Les chercheurs ne sont pas issus de la maison Greyjoy – « Ce qui est mort ne peut jamais mourir » – mais de l’école de médecine de Yale. Ils ont connecté 32 cerveaux de porc à un système appelé BrainEx. Le BrainEx est un système de perfusion artificielle, c’est-à-dire un système qui prend en charge les fonctions normalement régulées par l’organe. Les porcs avaient été tués quatre heures auparavant dans un abattoir du ministère américain de l’agriculture ; leur cerveau avait été complètement retiré du crâne.

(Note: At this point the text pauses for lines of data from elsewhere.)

/-- The largest content of a circular on the broadcast channels (R253). -/
def State.circMax (s : State) : Nat :=
  let cap (ch : Nat) : Nat := maxPsdu ((s.demodProfile ch).getD 0) - 23 - 9
  let c0 := cap (s.eFld F.MSH_CIRC_CFG_ch0)
  if s.eFlag F.MSH_CIRC_CFG_ch1_en then min c0 (cap (s.eFld F.MSH_CIRC_CFG_ch1)) else c0

/-- MESH_CIRC_SEND (R266). -/
def State.circSend (s : State) (c : Cmd) : Reply :=
  let len := c.f 8 2
  let b := c.f 10 1
  let scope := b / 16
  match c.readFails len with
  | some st => Reply.err s st
  | none =>
    let pkt : Bytes := c.rd.take len
    let content := ((lowpanCompress s.ctxLatch.io 0 0xFFFFFF 0 2047 pkt).headD [])
    if c.f 0 8 % 32 ≠ 0 ∨ len < 40 ∨ pkt.be 24 1 ≠ 0xFF ∨ (scope ≠ 1 ∧ scope ≠ 2) ∨ !c.zero 14 10 ∨
        s.circMax < content.length then
      Reply.err s stBAD_ARG
    else if s.isShadow then Reply.err s stNOT_LEAD
    else if 64 ≤ s.mn.circs.length then Reply.err s stNO_ROOM
    else
      let key := s.mn.circKey + 1
      let s := { s with mn := { s.mn with circKey := key } }
      Reply.defer (s.originate key (b % 16) scope (c.f 11 3) content) key

/-! ## Inner blocks of relayed uplinks (R246 to R248) -/

/-- The three-byte addresses of a route record. -/
def addrsOf (n : Nat) (b : Bytes) : List Nat := (List.range n).map fun i => b.le (3 * i) 3

/-- A node's context or connection was heard: `last_heard` and `hit` (R220, R248, R393). -/
def State.heardCtx (s : State) (addr : Nat) : State :=
  match s.ctxOfAddr addr with
  | some (n, c) =>
    let pt := { s.pt with ctx := Tbl.put s.pt.ctx n { c with lastHeard := s.rt.sec % 2 ^ 32, hit := true } }
    { s with pt := pt }
  | none => s

/-- A relayed uplink's fields are malformed: `nh`'s reserved bits, `n`, or the lengths. -/
def relayedOk (p : Bytes) : Bool :=
  let join := bitN (p.le 0 1) 2
  let n := p.le 4 1
  decide (p.le 0 1 < 8) && decide (5 + 3 * n ≤ p.length) &&
    (if join then decide (1 ≤ n) && decide (n ≤ 5) else decide (n = 0))

/-- The route record is accepted (R247): its last address is the link source, and every address in it has a node
context. -/
def State.recordOk (s : State) (src : Nat) (route : List Nat) : Bool :=
  route.getLastD 0 == src && route.all fun a => (s.ctxOfAddr a).isSome

/-- An entry of the U slot's record for the Shadow, at most 64 of each kind (R502). -/
def State.noteRec (s : State) (inner : Bool) (addr ctr epoch : Nat) (dup : Bool) : State :=
  if 64 ≤ (s.ml.recs.filter fun r => r.1 == inner).length then s
  else { s with ml := { s.ml with recs := s.ml.recs ++ [(inner, ⟨addr, ctr, epoch, dup⟩)] } }

/-- INNER_BLOCK_CHECK: the oldest relayed uplink (R247, R248). -/
def State.innerCheck (s : State) (mirrorFail : Bool) : State :=
  match s.mn.inner with
  | [] => s
  | f :: rest =>
    let s := { s with mn := { s.mn with inner := rest } }
    let p : Bytes := f.payload
    let nh := p.le 0 1
    let join := bitN nh 2
    let origin := p.le 1 3
    let n := p.le 4 1
    let route := addrsOf n (p.drop 5)
    let block : Bytes := p.drop (5 + 3 * n)
    if !relayedOk p then s.count F.MSH_LOWPAN_ERR_lowpan_err
    else if join ∧ !s.recordOk f.src route then s.count F.MSH_NET_ERR_unknown_origin
    else if origin = 0xFFFFFF then
      if !join then s.count F.MSH_NET_ERR_unknown_origin
      else if !joinPayloadOk block then s.count F.MSH_RX_ERR_fcs_err
      else match s.joinCheck block with
        | .new b =>
          let s := s.recordJoin (b.le 1 8) (b.le 9 1) (b.le 10 5) mirrorFail
          s.joinArrives (joinReqOf b route f.ch f.l s.now 0)
        | .dup _ => s
        | c => s.joinFail c
    else
      let ctr := block.le 0 5
      let ep := block.le 5 1
      let c := s.secCheck 2 origin ctr ep (innerAad nh origin (block.take 6)) (block.drop 6)
      match c with
      | .noContext => (s.secFail c origin).count F.MSH_NET_ERR_unknown_origin
      | .dup _ => s.count F.MSH_LOWPAN_ERR_inner_dup
      | .new content =>
        let s := ((s.noteRec true origin ctr ep false).recordCtr origin ep ctr mirrorFail).heardCtx origin
        if join then
          match s.ctxOfAddr origin with
          | some (_, x) =>
            if content.length = 4 ∧ content.le 0 1 = 3 ∧ content.le 1 1 < 16 ∧ content.le 2 2 ≤ 512 then
              s.joinArrives
                { eui := x.eui, epoch := ep, fc := ctr, caps := content.le 1 1, interval := content.le 2 2,
                  reattach := true, addr := origin, route := route, ch := f.ch, l := f.l, at_ns := s.now, window := 0 }
            else s
          | none => s
        else s.uplink origin content f.rssi
      | c => s.secFail c origin

/-! ## Meanings -/

/-- ADMISSION (R239, R240, R242, R243, R252). -/
def execAdmission (t : Nat) (par : ConnOp) (s : State) : Host.Outcome State Fault Refusal :=
  run t s fun s => s.admission par

/-- JOIN_DECIDE_DEADLINE (R243). -/
def execJoinDecideDeadline (t : Nat) (token : BitVec 16) (s : State) : Host.Outcome State Fault Refusal :=
  run t s fun s => s.joinDeadline token.toNat

/-- MESH_JOIN_DECIDE (R265). -/
def execMeshJoinDecide (t : Nat) (c : Cmd) (s : State) : Host.Outcome State Fault Refusal :=
  ringCommand 0x0112 t c (fun s => s.joinDecide c) s

/-- MESH_CIRC_SEND (R266). -/
def execMeshCircSend (t : Nat) (c : Cmd) (s : State) : Host.Outcome State Fault Refusal :=
  ringCommand 0x0113 t c (fun s => s.circSend c) s

/-- POSTMARK_EXPIRY (R254). -/
def execPostmarkExpiry (t : Nat) (s : State) : Host.Outcome State Fault Refusal := run t s State.markExpiry

/-- INNER_BLOCK_CHECK (R246 to R248, R275, R278). -/
def execInnerBlockCheck (t : Nat) (mirrorFail : Bool) (s : State) : Host.Outcome State Fault Refusal :=
  run t s fun s => s.innerCheck mirrorFail

end Sys2Proof.Machine
end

BrainEx a pompé dans le cerveau une solution expérimentale qui imite essentiellement le flux sanguin. Il a apporté de l’oxygène et des nutriments aux tissus, donnant aux cellules cérébrales les ressources nécessaires pour commencer de nombreuses fonctions normales. Les cellules ont commencé à consommer et à métaboliser les sucres. Le système immunitaire du cerveau s’est mis en marche. Les échantillons de neurones pouvaient transporter un signal électrique. Certaines cellules cérébrales ont même réagi à des médicaments.

Les chercheurs ont réussi à maintenir certains cerveaux en vie jusqu’à 36 heures, et ne savent pas actuellement si BrainEx peut avoir maintenu les cerveaux en vie plus longtemps. « Il est concevable que nous nous contentions d’empêcher l’inévitable et que le cerveau ne puisse pas se rétablir », a déclaré Nenad Sestan, neuroscientifique de Yale et chercheur principal.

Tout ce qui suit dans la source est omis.